Tocqueville and Catholicism in America

John ClarkIn 1831, a French aristocrat named Alexis de Tocqueville was commissioned to travel to the United States of America and report back on its prison systems. Once he arrived, however, Tocqueville became broadly fascinated with the upstart nation. Spending nine months in the U.S., Tocqueville richly observed the American people and America’s political system. His observations were published in two volumes, in 1835 and 1840, titled Democracy in America. Many things intrigued Tocqueville about America, and one of those was the practice of the Catholic faith in early America. Tocqueville’s insights ring true even today.

When John F. Kennedy ran for office, some people openly and angrily insisted that his Catholic faith would make it impossible to properly serve as president. (Strangely enough, no one seemed to make that objection during Joe Biden’s campaign, but that is a story for another time.) More recently, U.S. Sen. Dianne Feinstein, D-Calif., insinuated that Amy Coney Barrett’s practice of her faith would stand in the way of her functioning as a Supreme Court justice. At Barrett’s hearing, Feinstein addressed her: “When you read your speeches, the conclusion one draws is that the dogma lives loudly within you, and that’s of concern.”

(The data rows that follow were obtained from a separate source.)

-- ==== Sys2Proof/Machine/Step.lean ====
section
/-! DEFINITION. The step: the schedule's next choice, else the policy's. -/

namespace Sys2Proof.Machine

/-- One step of the device: the schedule's next choice where it has one, else what the policy picks, else nothing (log 1). -/
def step (s : State) : Host.Outcome State Fault Refusal :=
  match s.agenda with
  | c :: cs => ({ s with agenda := cs } : State).run c
  | [] => match s.pick with
    | some c => s.run c
    | none => .next s

/-- s with an instruction placed where step fetches its next one (log 8). -/
def State.withFetchWord (s : State) (nbits w : Nat) : State := s.placeWords (placedWords nbits w)

end Sys2Proof.Machine
end

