-- ==== Sys2Proof/Safety.lean ====
section
/-! DEFINITION. What counts as a safe state and a safe run, and the terms that claims about one instruction use: when it can
complete, and the state it then leaves. -/

namespace Sys2Proof.Machine

/-- A step that the part takes: it neither reads where no memory is nor is turned away. -/
def Taken (s t : State) : Prop := step s = .next t

/-- Global memory is in its canonical form. -/
def State.memOk (s : State) : Bool := Memory.wf s.mem

/-- Every byte of global memory reads as before. -/
def SameMemory (s t : State) : Prop := ∀ a, byteAt t.mem a = byteAt s.mem a

/-- A register instruction with fields f issues in s with the operands o and can complete: no check of R170 or of its own fails,
its operands are there, no queue element it pops has a fault, nothing it reads is poisoned, and a group it pushes can be written. -/
structure Ready (s : State) (sh : Shape) (f : XForm) (extra : Opnd → Option Cause) (o : Opnd) : Prop where
  issues : s.issuing = some o.i
  fields : o.f = f
  shape : o.sh = sh
  checks : o.check (extra o) = none
  operands : o.stalls s = false
  queues : o.popFault = none
  clean : o.poisoned = false
  push : ∃ l, o.pushTrans s = .ok l

/-- The state that a completed instruction of len bytes leaves: its result for each lane it computes, where it has one, its
flags, its pops and pushes, what it holds, and its threads at the next word. -/
def Opnd.after (o : Opnd) (s : State) (len : Nat) (res : Option (Nat → DWord)) (fl : Flags5) : State :=
  let r := o.commit s (res.map fun v => o.lanes.map fun l => (l, v l)) fun w => w.addFlags fl
  r.1.retire o.i len o.f.lnd r.2

/-- The state that a completed instruction of len bytes leaves whose only effect on its warp beside its pops is upd. -/
def Opnd.afterUpd (o : Opnd) (s : State) (len : Nat) (upd : Warp → Warp) : State :=
  let r := o.commit s none upd
  r.1.retire o.i len o.f.lnd r.2

/-- Where a thread of a warp stands: the PC of the set that holds it (R119). -/
def Warp.pcOf (w : Warp) (l : Nat) : Option Pc := (w.pcs.find? fun p => p.lanes.getLsbD l).map (·.pc)

/-- The threads of the active set stand where g says, every other thread of the warp where it stood. -/
def ThreadsGo (i : Iss) (g : Nat → Option Pc) (w : Warp) : Prop :=
  ∀ l < 64, w.pcOf l = if i.fl.active.getLsbD l then g l else i.w.pcOf l

/-- The flight goes on after a counted instruction, or ends: by LND, because the instruction ends it, or at 24 (R123, R124). -/
def FlightGoesOn (s t : State) (i : Iss) (ends : Prop) : Prop :=
  ((ends ∨ 24 ≤ i.fl.count + 1) → t.flights = s.flights.drop 1) ∧
  (¬ ends → i.fl.count + 1 < 24 → ∃ fl, t.flights = fl :: s.flights.drop 1 ∧ fl.core = i.fl.core ∧ fl.slot = i.fl.slot ∧
    fl.warp = i.fl.warp ∧ fl.active = i.fl.active ∧ fl.count = i.fl.count + 1 ∧ fl.pfx = none)

/-- The result v of each lane stands in the destination of w: in a v register (direct or by an index register) for every lane of
the mask, in an s register once; 64-bit results in the pair. NW writes nothing, and zero and an empty mask discard (R36, R42, R135). -/
def Opnd.Landed (o : Opnd) (v : Nat → DWord) (w : Warp) : Prop :=
  o.i.mask ≠ 0 → o.f.nw = false →
    (∀ n, o.vNum o.f.d = some n → o.scalar = false → ∀ l < 64, o.i.mask.getLsbD l = true →
      w.vReg n l = (v l).setWidth 32 ∧ (o.sh.d.width = 64 → w.vReg (n + 1) l = (v l).extractLsb' 32 32)) ∧
    (∀ n, clsOf o.f.d = .s n → o.scalar = true →
      w.sReg n = (v warpLane).setWidth 32 ∧ (o.sh.d.width = 64 → w.sReg (n + 1) = (v warpLane).extractLsb' 32 32))

/-- What an instruction's register result leaves alone of its warp's v and s registers: all but the destination, which is a pair for a
64-bit result only; and of a v destination the lanes that are neither in the mask nor zeroed by ZM (R42, R134). -/
def Opnd.Spared (o : Opnd) (w : Warp) : Prop :=
  (∀ m, ∀ l < 64, (∀ n, o.vNum o.f.d = some n → m ≠ n ∧ (o.sh.d.width = 64 → m ≠ n + 1)) → w.vReg m l = o.i.w.vReg m l) ∧
  (∀ n, o.vNum o.f.d = some n → ∀ l < 64, o.i.mask.getLsbD l = false → (o.i.zm = false ∨ o.i.fl.active.getLsbD l = false) →
    w.vReg n l = o.i.w.vReg n l ∧ w.vReg (n + 1) l = o.i.w.vReg (n + 1) l) ∧
  (∀ m, (∀ n, clsOf o.f.d = .s n → m ≠ n ∧ (o.sh.d.width = 64 → m ≠ n + 1)) → w.sReg m = o.i.w.sReg m) ∧
  ((o.i.mask = 0 ∨ o.f.nw = true) → w.v = o.i.w.v ∧ w.s = o.i.w.s)

/-- ZM writes zero to the other active lanes of a v destination (R134). -/
def Opnd.Zeroed (o : Opnd) (w : Warp) : Prop :=
  o.i.mask ≠ 0 → o.f.nw = false → o.i.zm = true → o.scalar = false → ∀ n, o.vNum o.f.d = some n → ∀ l < 64,
    o.i.fl.active.getLsbD l = true → o.i.mask.getLsbD l = false → w.vReg n l = 0 ∧ (o.sh.d.width = 64 → w.vReg (n + 1) l = 0)

end Sys2Proof.Machine
end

There is an anti-Catholic attitude that Catholicism somehow makes one unfit for either American citizenry or governance, but that stance was diametrically opposed to Tocqueville's beliefs. He posits, “I think that the Catholic religion has erroneously been looked upon as the natural enemy of democracy.” And that was not only a philosophical stance, but one formed by observation of early America. Tocqueville writes, “At the present moment more than a million Christians professing the truths of the Church of Rome are to be met with in the Union. The Catholics are faithful to the observances of their religion; they are fervent and zealous in the support and belief of their doctrines. Nevertheless, they constitute the most republican and the most democratic class of citizens which exists in the United States.Alexis de Tocqueville

Tocqueville, a Catholic himself, certainly realized that human law proceeds from eternal law; thus, all men are subject to it. From the Catholic perspective, no one is above the law or above justice. He writes, “On doctrinal points, the Catholic faith places all human capacities upon the same level; it subjects the wise and ignorant, the man of genius and the vulgar crowd, to the details of the same creed; it imposes the same observances upon the rich and needy, it inflicts the same austerities upon the strong and the weak, it listens to no compromise with mortal man, but, reducing all the human race to the same standard, it confounds all the distinctions of society at the foot of the same altar, even as they are confounded in the sight of God.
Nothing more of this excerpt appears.